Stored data
☆ ☆ ☆

/-- Settles O53: the restart leaves 0 in both registers of an ON pair, and a GET decodes what the registers hold. -/
theorem restartedReferenceTargetReadsFullOff : Obligations.RestartedReferenceTargetReadsFullOff := by
  intro s t hs hinit hk hw hr h
  have hrestart : hostRestart s = .next t := h
  have hframe := hostRestart_frame hrestart
  have hk' : t.targetKind = .reference := by rw [hframe]; exact hk
  have hr' : t.readAnswers = [] := by rw [hframe]; exact hr
  refine ⟨nextRead_reference hk' hr', fun a ha => hostRestart_reference_outside hk hw hrestart ha, fun ch c hentry => ?_⟩
  have hch := lt_of_entry hentry
  obtain ⟨hbase, hscale⟩ := hs.cal_legal hinit ch c hentry
  have hread {i : Nat} (hi : i < 4) := hostRestart_reference_read hk hw hrestart hch hi
  have hcheck : checkChannel ch t = .ok c := by
    rw [checkChannel_ok_iff, hframe]
    exact ⟨hinit, hentry⟩
  obtain ⟨u, hget, hok, hduty⟩ := exec_get_reference hk' hr' hcheck
  rw [hbase] at hduty ⊢
  have hlow : t.content (baseOf ch) = 0 := content_of_read (hread (i := 0) (by norm_num))
  have hhigh : t.content (baseOf ch + 1) = 0 :=
    content_of_read ((baseOf_succ_toNat hch).symm ▸ hread (i := 1) (by norm_num))
  refine ⟨fun i hi => hread hi, u, hget, hok, ?_⟩
  rw [hduty, hlow, hhigh, CalEntry.decodeRaw]
  exact congrArg (BitVec.ofInt 32) (codecDecode_zero _ (scale_range hscale).1)

/-! A SET and the registers it leaves. -/

/-- A SET that completed without an error left its payload's bytes in its four registers. -/
theorem set_ok_read {ch : Nat} {duty : Int} {s t : State} {c : CalEntry} (hs : s.burstAssured = true)
    (h : exec (.set ch duty) s = .next t) (hok : t.rsp.err = .ok) (hc : s.entry ch = some c) {i : Nat} (hi : i < 4) :
    Memory.read t.cells (c.base.toNat + i) = (c.encodeDuty duty).payload.bytes[i]? := by
  rcases execSet_cases h with ⟨e, hcheck, rfl⟩ | ⟨d, code, mask, u, -, -, rfl⟩ | ⟨d, u, hcheck, hw, rfl⟩
  · exact absurd hok (checkChannel_error_ne hcheck).1
  · cases hok
  · obtain rfl : d = c := Option.some.inj ((entry_of_checkChannel hcheck).symm.trans hc)
    exact memWrite_ok_read_inside hs hw hi

/-- Settles O54: the SET leaves the ON pair in the registers that the GET reads and decodes. -/
theorem setThenGetReturnsDuty : Obligations.SetThenGetReturnsDuty := by
  intro s ch duty c hs hinit hk hw hr hentry hS hc hlow hhigh
  have hcheck : checkChannel ch s = .ok c := checkChannel_ok_iff.mpr ⟨hinit, hentry⟩
  obtain ⟨hbase, hscale⟩ := hs.cal_legal hinit ch c hentry
  have hassured : s.burstAssured = true := by simp [State.burstAssured, hk]
  have hset := exec_set_of_write_ok (duty := duty) hcheck (nextWrite_reference hk hw)
  obtain ⟨u, hget, hok, hduty⟩ := exec_get_reference (ch := ch) (c := c)
    (s := encodedResponse c duty (afterWrite s c.base (c.encodeDuty duty).payload .ok)) hk hr hcheck
  refine ⟨_, u, hset, hget, hok, ?_⟩
  have hread {i : Nat} (hi : i < 4) := set_ok_read hassured hset rfl hentry hi
  have hsucc : (c.base + 1).toNat = c.base.toNat + 1 := hbase.symm ▸ baseOf_succ_toNat (lt_of_entry hentry)
  rw [hduty, content_of_read (hread (i := 0) (by norm_num)), content_of_read (hsucc.symm ▸ hread (i := 1) (by norm_num))]
  exact (decodeFitsResultField c _ hscale (rawOf_lt _ _)).2.2.trans
    (interiorDutyRoundTrips duty c.offset c.scaleNat hS hc hlow hhigh)

/-- A payload whose points do not collide holds two different points, or an override. -/
theorem payload_no_collision {duty off : Int} {S : Nat} (h : (codecEncode duty off S).eq = false) :
    let p := (codecEncode duty off S).payload
    rawOf p.onLo p.onHi % 4096 ≠ rawOf p.offLo p.offHi % 4096 ∨ p.onHi.getLsbD 4 = true ∨ p.offHi.getLsbD 4 = true := by
  cases hc : classOf duty S with
  | fullOff => rw [codecEncode_fullOff off hc]; exact .inr (.inr rfl)
  | fullOn => rw [codecEncode_fullOn off hc]; exact .inr (.inl rfl)
  | interior =>
    refine .inl ?_
    rw [rawOf_onPair off hc, rawOf_offPair off hc, Nat.mod_eq_of_lt (pack12_lt _), Nat.mod_eq_of_lt (pack12_lt _)]
    rw [codecEncode_interior off hc] at h
    exact beq_eq_false_iff_ne.mp h

/-- Settles O55: the response has the payload's flags, and the registers hold its bytes. -/
theorem dutifulSetNeverCollides : Obligations.DutifulSetNeverCollides := by
  intro ch duty s t c hdutiful _ hentry h hok
  obtain ⟨hassured, hflags⟩ := hdutiful
  obtain ⟨heq, hovf⟩ := hflags c hentry
  have hread {i : Nat} (hi : i < 4) := set_ok_read hassured h hok hentry hi
  have hrsp : t.rsp.eq = (c.encodeDuty duty).eq ∧ t.rsp.ovf = (c.encodeDuty duty).ovf := by
    rcases execSet_cases h with ⟨e, hcheck, rfl⟩ | ⟨d, code, mask, u, -, -, rfl⟩ | ⟨d, u, hcheck, hw, rfl⟩
    · exact absurd hok (checkChannel_error_ne hcheck).1
    · cases hok
    · obtain rfl : d = c := Option.some.inj ((entry_of_checkChannel hcheck).symm.trans hentry)
      exact ⟨rfl, rfl⟩
  exact ⟨hrsp.1.trans heq, hrsp.2.trans hovf, _, _, _, _, hread (i := 0) (by norm_num), hread (i := 1) (by norm_num),
    hread (i := 2) (by norm_num), hread (i := 3) (by norm_num), payload_no_collision heq⟩

/-! The boot (R131). -/

/-- The configuration write of a target that answers it well. -/
theorem hostConfigure_of_ok {s : State} (h : s.nextWrite = some .ok) :
    ∃ t, hostConfigure s = .next t ∧ t.autoInc = true := by
  unfold hostConfigure hostWrite
  rw [h]
  exact ⟨_, rfl, rfl⟩

/-- No SET on the default calibration collides or is reduced. -/
theorem encodeDuty_default_no_flags (k : Nat) (duty : Int) :
    ((CalEntry.default k).encodeDuty duty).eq = false ∧ ((CalEntry.default k).encodeDuty duty).ovf = false :=
  codecEncode_no_flags_of_exact_scale (S := 1024) (by norm_num) (by norm_num) (by norm_num) duty

/-- Settles O56: INIT's word runs INIT, and the configuration write that follows leaves the table as INIT left it. -/
theorem bootMakesEverySetDutiful : Obligations.BootMakesEverySetDutiful := by
  intro s rest hhost hw
  have hinit : step s = .next (acknowledge
      { s with host := .configureTarget :: rest, cal := tableOf CalEntry.default, initd := true }) :=
    (step_move hhost).trans (runWord_of_decode (decodeOfEncodeGivesCommandBack .init rfl) _)
  obtain ⟨u, hconf, hauto⟩ := hostConfigure_of_ok (s := acknowledge
    { s with host := rest, cal := tableOf CalEntry.default, initd := true }) hw
  have hframe := hostConfigure_frame hconf
  have hcal : u.cal = tableOf CalEntry.default := by rw [hframe]; rfl
  refine ⟨_, u, hinit, hconf, by rw [hframe]; rfl, by rw [hframe]; rfl, fun k hk => entry_of_table hcal hk,
    fun ch duty => ⟨burstAssured_of_autoInc hauto, fun c hentry => ?_⟩⟩
  rw [entry_of_table hcal (lt_of_entry hentry), Option.some.injEq] at hentry
  rw [← hentry]
  exact encodeDuty_default_no_flags ch duty

end Sys2Proof.Proofs
end

section
/-! PROOFS. The whole machine: every step answers or waits for a transaction that never returns, and a batch is the sequence of
its commands: the obligations O58 and O59. -/

namespace Sys2Proof.Proofs
open Sys2Proof.Machine Sys2Proof.Claims

/-! Progress (R141). -/

/-- The target's script says of some transaction that it never returns (U11). -/
def ScriptsNever (s : State) : Prop := .never ∈ s.writeAnswers ∨ .never ∈ s.readAnswers

/-- An outcome that a machine started in `s` may have: a next state, or the stop in a transaction that never returns. -/
def AnswersOrWaits (s : State) (o : Host.Outcome State Fault Refusal) : Prop :=
  (∃ t, o = .next t) ∨ (o = .fault .neverReturns ∧ ScriptsNever s)

theorem AnswersOrWaits.of_next {s t : State} : AnswersOrWaits s (.next t) := .inl ⟨t, rfl⟩

theorem scriptsNever_of_nextWrite_none {s : State} (h : s.nextWrite = none) : ScriptsNever s :=
  .inl (List.mem_of_mem_head? ((nextWrite_none_iff s).mp h))

theorem scriptsNever_of_nextRead_none {s : State} {a : Byte} (h : s.nextRead a = none) : ScriptsNever s :=
  .inr (List.mem_of_mem_head? ((nextRead_none_iff s a).mp h))

/-- What is left of the script after a read was part of it before. -/
theorem scriptsNever_of_afterRead {s : State} {a : Byte} {r : ReadReply} (h : ScriptsNever (afterRead s a r)) :
    ScriptsNever s :=
  h.imp id List.mem_of_mem_tail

☆ ☆ ☆

__Task requirements__
Look above for the line with "have hset := exec_set_of_write_ok" and the line with "an override. -/", and reproduce exactly those two lines plus every line between, nothing more.

__Answer section__
  have hset := exec_set_of_write_ok (duty := duty) hcheck (nextWrite_reference hk hw)
  obtain ⟨u, hget, hok, hduty⟩ := exec_get_reference (ch := ch) (c := c)
    (s := encodedResponse c duty (afterWrite s c.base (c.encodeDuty duty).payload .ok)) hk hr hcheck
  refine ⟨_, u, hset, hget, hok, ?_⟩
  have hread {i : Nat} (hi : i < 4) := set_ok_read hassured hset rfl hentry hi
  have hsucc : (c.base + 1).toNat = c.base.toNat + 1 := hbase.symm ▸ baseOf_succ_toNat (lt_of_entry hentry)
  rw [hduty, content_of_read (hread (i := 0) (by norm_num)), content_of_read (hsucc.symm ▸ hread (i := 1) (by norm_num))]
  exact (decodeFitsResultField c _ hscale (rawOf_lt _ _)).2.2.trans
    (interiorDutyRoundTrips duty c.offset c.scaleNat hS hc hlow hhigh)

/-- A payload whose points do not collide holds two different points, or an override. -/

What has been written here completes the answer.